Нет, страна не умерла от голода. Пусть только часть колхозов и совхозов выполняла ежегодно нарастающие планы хлебосдачи, пусть продолжалась утечка крестьян, но продукты с полей и ферм получали, продавали по карточкам, потом и свободно. Страна выдержала и этот суровый период — даже в тяжелейшие годы войны, которая принесла победу.

Однако и теперь, через десятилетия, при возросшем индустриальном потенциале, все еще ощущается дефицит самых необходимых продуктов, часть которых наша великая земледельческая страна вынуждена закупать за рубежом. Что случилось с землей?

Неустройство общественное, конечно, сказалось и на жизни почвы, создающей продукты питания для общества.

Вспомним лысенковщину, которая надолго внесла в сельскохозяйственную науку дикое невежество и разброд, когда всякий ученый, несогласный с мальчишескими теориями этого академика-неуча, объявлялся инакомыслящим, а научная дискуссия превращалась в политическое преступление. Гибель таких ученых, как Н. И. Вавилов, Н. К. Кольцов, С. С. Четвериков, А. С. Серебровский; видных агрономов Н. М. Тулайкова, А. Г. Дояренко, С. К. Чаянова, В. И. Кондратьева, Д. А. Сабинина; разгром, в сущности, всего ВАСХНИЛа отбросили сильную русскую биологическую науку и, в частности, почвоведение далеко назад. Перед учеными уже не ставили задач по разработке долговременных проблем, от них требовали сиюминутных успехов, которые, как известно, озаряют мир лишь на основе как раз наук фундаментальных. В земледелии одна ошибка накатывалась на другую. Тут и яровизация как панацея от всех бед, и скороспелая попытка полезащитной лесопосадки, и нарушение севооборотов — все, что через много лет ученым приходится пересматривать, выводить научные истины из тупика.

О судьбе почв перестали думать. Распространилась экстенсивная форма земледелия. Из почвы брали с урожаями пищу, но почве эту пищу не возвращали, обрекая ее на истощение. Такого давно уже не было на российских землях.
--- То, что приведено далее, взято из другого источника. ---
/-! ## What a command does besides its registers (R61, R112) -/

theorem bitSequenceWrites_showBits (v : Word) (z : Bool) (s : State) :
    bitSequenceWrites (showBits v z) s = commandWrites (.showNum v z) s := by
  obtain ⟨-, -, -, h0⟩ := accept_showDigits v z (a := 0#8) (by decide)
  obtain ⟨-, -, h1, -⟩ := accept_showDigits v z (a := 1#8) (by decide)
  obtain ⟨-, h2, -, -⟩ := accept_showDigits v z (a := 2#8) (by decide)
  obtain ⟨h3, -, -, -⟩ := accept_showDigits v z (a := 3#8) (by decide)
  simp only [bitSequenceWrites, showBits, commandWrites, List.flatMap_cons, List.flatMap_nil, h0, h1, h2, h3]
  rw [showDigits_eq_shownAt]
  rfl

theorem bitSequenceWrites_clearBits (s : State) : bitSequenceWrites clearBits s = commandWrites .clear s := by
  simp [bitSequenceWrites, clearBits, commandWrites, segByte, coding]

/-- Every command appends its digit writes and nothing else. -/
theorem exec_pending_of_isCommand {i : Instr} {s t : State} (hi : i.isCommand = true)
    (hw : Memory.wf s.mem = true) (hl : Memory.legal s.mem = true) (ht : exec i s = .next t) :
    t.pending = s.pending ++ digitWritesTrace (commandWrites i s) := by
  cases i with
  | showNum v z =>
    rw [exec_showNum_eq_bitSequence] at ht; cases ht
    rw [bitSequence_pending, bitSequenceWrites_showBits]
  | clear =>
    rw [exec_clear_eq_bitSequence] at ht; cases ht
    rw [bitSequence_pending, bitSequenceWrites_clearBits]
  | bit v a => rw [exec_bit] at ht; cases ht; exact bitTransition_pending_eq_append v a s
  | set l => rw [exec_set_of_legal l hw hl] at ht; cases ht; rfl
  | point e => rw [exec_point_of_legal e hw hl] at ht; cases ht; rfl
  | reserved | wireMode | wireAddr | wireSeg | wireDispctrl => cases hi

/-- No row moves a pin itself or touches the host's lines. -/
theorem exec_pins_inputs {i : Instr} {s t : State} (ht : exec i s = .next t) :
    t.pins = s.pins ∧ t.inputs = s.inputs := by
  cases i with
  | showNum v z => rw [exec_showNum] at ht; cases ht; simp
  | set l => rw [exec_set] at ht; cases ht; simp
  | bit v a => rw [exec_bit] at ht; cases ht; simp
  | point e => rw [exec_point] at ht; cases ht; simp
  | clear => rw [exec_clear] at ht; cases ht; simp
  | reserved w => rw [exec_reserved] at ht; cases ht
  | wireMode | wireAddr | wireSeg | wireDispctrl => rw [exec_of_isWire s rfl] at ht; cases ht; simp

/-- A command is no wire row and never stops. -/
theorem exec_of_isCommand {i : Instr} (s : State) (hi : i.isCommand = true) :
    i.isWire = false ∧ ∃ t, exec i s = .next t := by
  cases i with
  | showNum | set | bit | point | clear => exact ⟨rfl, _, rfl⟩
  | reserved | wireMode | wireAddr | wireSeg | wireDispctrl => cases hi

/-- At most four digit writes a command, so at most 528 events (R170). -/
theorem commandWrites_length_le (i : Instr) (s : State) : (commandWrites i s).length ≤ 4 := by
  cases i with
  | bit v a => by_cases h : accept v a = true <;> simp [commandWrites, h]
  | showNum | set | point | clear | reserved | wireMode | wireAddr | wireSeg | wireDispctrl => simp [commandWrites]

/-! ## The whole path of a command (R55, R61, R66, R94, R165) -/

/-- Settles O48: the first step accepts the command, the other 528 perform its digit writes, and the receiver gets each
as its three frames. -/
theorem commandReachesTheReceiver : Obligations.CommandReachesTheReceiver := by
  intro i w s hi hw hinv hp hin
  obtain ⟨hwire, t, ht⟩ := exec_of_isCommand { s with inputs := [] } hi
  have hstep : step s = .next t := by rw [step_of_present hp hin, (decode_eq_iff hi).2 hw, ht]
  obtain ⟨hpins, hins⟩ := exec_pins_inputs ht
  have haccepted : State.Inv { s with inputs := [] } := hinv.of_fields rfl rfl rfl
  have hdrained : t.pins.writeAll t.pending = ⟨true, true⟩ := (exec_inv hwire haccepted ht).drained
  have hpending : t.pending = digitWritesTrace (commandWrites i s) := by
    rw [exec_pending_of_isCommand hi haccepted.memWf haccepted.legal ht, hp]
    rfl
  have hlength : t.pending.length ≤ 528 := by
    rw [hpending, digitWritesTrace_length]
    have := commandWrites_length_le i s
    omega
  obtain ⟨hrun, idleSteps, hlevels⟩ := run_of_pending_length_le hins hlength
  constructor
  · rw [pinsAlong_succ_of_step 528 hstep, Receiver.watch_cons, hpins, Receiver.see_self, ← hpins, hlevels,
      Receiver.watch_append, Pins.getLastD_levels, State.drain_pins, Receiver.watch_replicate, hpending,
      Receiver.start, Receiver.watch_digitWritesTrace, List.nil_append]
  · exact ⟨t, ht, by rw [run_succ_of_step 528 hstep, hrun, State.drain, hdrained]⟩

end Sys2Proof.Machine

/-! PROOFS of the statements about the two-wire protocol engine (40_pinbus.md). -/

namespace Sys2Proof.Machine

/-! ## Where DIO moves (R82) -/

theorem dioMovesOnlyWhileClkLow_append (old : Pins) (ls ms : List Pins) :
    dioMovesOnlyWhileClkLow old (ls ++ ms) =
      (dioMovesOnlyWhileClkLow old ls && dioMovesOnlyWhileClkLow (ls.getLastD old) ms) := by
  induction ls generalizing old with
  | nil => rfl
  | cons new rest ih =>
    rw [List.cons_append, dioMovesOnlyWhileClkLow, ih, dioMovesOnlyWhileClkLow, List.getLastD_cons, Bool.and_assoc]

/-- One trace after another. -/
theorem dioMovesOnlyWhileClkLow_levels_append (p : Pins) (t u : List PinEvent) :
    dioMovesOnlyWhileClkLow p (p.levels (t ++ u)) =
      (dioMovesOnlyWhileClkLow p (p.levels t) &&
        dioMovesOnlyWhileClkLow (p.writeAll t) ((p.writeAll t).levels u)) := by
  rw [Pins.levels_append, dioMovesOnlyWhileClkLow_append, Pins.getLastD_levels]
Когда все беды ушли в прошлое и многое позабылось, ученые и земледельцы стали возвращаться к истинам вечным, к теории и практике землепользования, считавшимся запретными.

В украинском городе Полтаве, где сто лет назад В. В. Докучаев произнес свою блестящую речь о «царе почв, главном богатстве России, нашем русском черноземе», в 1986 году состоялась научно-производственная конференция, посвященная творческому развитию почвоведения на новом этапе ее жизни. Выступил на конференции и тогдашний секретарь областного комитета КПСС Ф. М. Моргун. В частности, он сказал:

«Мы с вами — и философы, и писатели, и партийные работники, и аграрники — часто говорим о любви к земле, бережном отношении к ней. Имеется в виду не только красота, так сказать, экзотическая ценность, но и сохранение ее плодородия. Крестьянин смотрит на землю прежде всего с практической стороны. Его отношение к ней в значительной части зависит от того, является ли она кормилицей, средством его существования. Сегодня он хочет не просто безголодной жизни, а равных условий жизни со всеми членами общества. Если требования крестьянина игнорируются, рано или поздно это отразится в его психологии, он станет смотреть на землю не как на кормилицу, а как на мачеху. Отсюда и отношение к земле будет другое».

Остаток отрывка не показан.